**TASK MATERIAL**:
-- ==== Sys2Proof/Machine/Ops.lean ====
section
/-! DEFINITION. The operations every agent shares: the bus decoder (20_memory.md R110), one CPU cycle (R131), the
interrupt inputs and the poll (60_exceptions.md R520-R522), the OAM DMA controller (49_oam_dma.md), one cycle of the CPU
(40_addressing_modes.md R200), the interrupt sequence with its vector choice (60_exceptions.md R524, R526), the return
from it (40_addressing_modes.md R218), and reset (70_reset_and_hazards.md R561, R562). -/

namespace Sys2Proof.Machine

/-! ### Bus decoder (20_memory.md R110) -/

/-- The device an address selects (20_memory.md R110). -/
inductive Target
  | ram
  | ppu
  | apu
  | oamDma
  | pad0
  | pad1
  | testArea
  | mapper
  deriving DecidableEq, Repr

/-- The decoder of 20_memory.md R110, by range. -/
def target (a : Word) : Target :=
  let n := a.toNat
  if n < 0x2000 then .ram
  else if n < 0x4000 then .ppu
  else if n < 0x4014 then .apu
  else if n = 0x4014 then .oamDma
  else if n = 0x4015 then .apu
  else if n = 0x4016 then .pad0
  else if n = 0x4017 then .pad1
  else if n < 0x4020 then .testArea
  else .mapper

/-- The internal RAM index of an address: 2 KiB mirrored (20_memory.md R110). -/
def ramIndex (a : Word) : Nat := (a &&& 0x07FF#16).toNat

/-- The PPU port of an address: mirrored every 8 bytes (20_memory.md R110). -/
def portOf (a : Word) : BitVec 3 := a.setWidth 3

/-- The PPU side of the machine. -/
def State.video (s : State) : Video := { ppu := s.ppu, cart := s.cart }

/-- The machine with its PPU side replaced. -/
def State.withVideo (v : Video) (s : State) : State := { s with ppu := v.ppu, cart := v.cart }

/-- The controller read of $4016 and $4017: bits 4-0 answered, bits 7-5 open bus (20_memory.md R113). -/
def padValue (s : State) (a : Word) : Byte := (s.pads.answer Config.padAnswer a &&& 0x1F#8) ||| (s.cpuBus &&& 0xE0#8)

/-- The byte a read of address `a` returns (20_memory.md R110-R114). -/
def readValue (a : Word) (s : State) : Byte :=
  match target a with
  | .ram => Memory.read s.ram (ramIndex a)
  | .ppu => s.video.portValue s.cfg (portOf a)
  | .apu => s.apu.answer Config.apuAnswer a
  | .oamDma => s.ppu.bus.latch
  | .pad0 => padValue s a
  | .pad1 => padValue s a
  | .testArea => s.cpuBus
  | .mapper => (s.cart.readPrg a).getD s.cpuBus

/-- The side effect of a read of address `a` on the device (20_memory.md R110, R117). -/
def readEffect (a : Word) (s : State) : State :=
  match target a with
  | .ram => s
  | .ppu => s.withVideo (s.video.afterPort s.cfg s.cycle (portOf a))
  | .apu => { s with apu := s.apu.afterRead a }
  | .oamDma => s
  | .pad0 => { s with pads := s.pads.afterRead a }
  | .pad1 => { s with pads := s.pads.afterRead a }
  | .testArea => s
  | .mapper => { s with cart := s.cart.note (.readPrg a) }

/-- The start of an OAM DMA by a write of `d` to $4014 (49_oam_dma.md R500). -/
def Dma.start (d : Byte) (m : Dma) : Dma := { m with page := d, index := 0, step := .halt, active := true }

/-- The effect of a write of `d` to address `a` (20_memory.md R110; the $4016 and $4017 split of C5). -/
def writeEffect (a : Word) (d : Byte) (s : State) : State :=
  match target a with
  | .ram => { s with ram := Memory.write s.ram (ramIndex a) d }
  | .ppu => s.withVideo (s.video.writePort s.cfg s.cycle (portOf a) d)
  | .apu => { s with apu := s.apu.afterWrite a d }
  | .oamDma => { s with dma := s.dma.start d }
  | .pad0 => { s with pads := s.pads.afterWrite a d }
  | .pad1 => { s with apu := s.apu.afterWrite a d }
  | .testArea => s
  | .mapper => { s with cart := s.cart.writePrg a d }

/-- A bus primitive (00_scope.md R9). -/
inductive Act
  | read (a : Word)
  | write (a : Word) (d : Byte)
  | idle
  deriving DecidableEq, Repr

/-- The byte on the bus after a primitive: what a read returns, what a write sends; an idle cycle leaves the latch
(10_state.md R70). -/
def busValue (act : Act) (s : State) : Byte :=
  match act with
  | .read a => readValue a s
  | .write _ d => d
  | .idle => s.cpuBus

/-- The access of a cycle with its side effects, and the data-bus latch (20_memory.md R110, R131; 10_state.md R70). -/
def perform (act : Act) (s : State) : State :=
  match act with
  | .read a => { readEffect a s with cpuBus := readValue a s }
  | .write a d => { writeEffect a d s with cpuBus := d }
  | .idle => s

/-! ### One CPU cycle (20_memory.md R131) -/

/-- `apu.Tick(); controller.Tick()` (20_memory.md R131). -/
def tickDevices (s : State) : State := { s with apu := s.apu.tick, pads := s.pads.tick }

**WORK INSTRUCTIONS**: For every line of the entries holding the string "cart", add one to a tally; give the final figure only.

**SOLUTION**: 5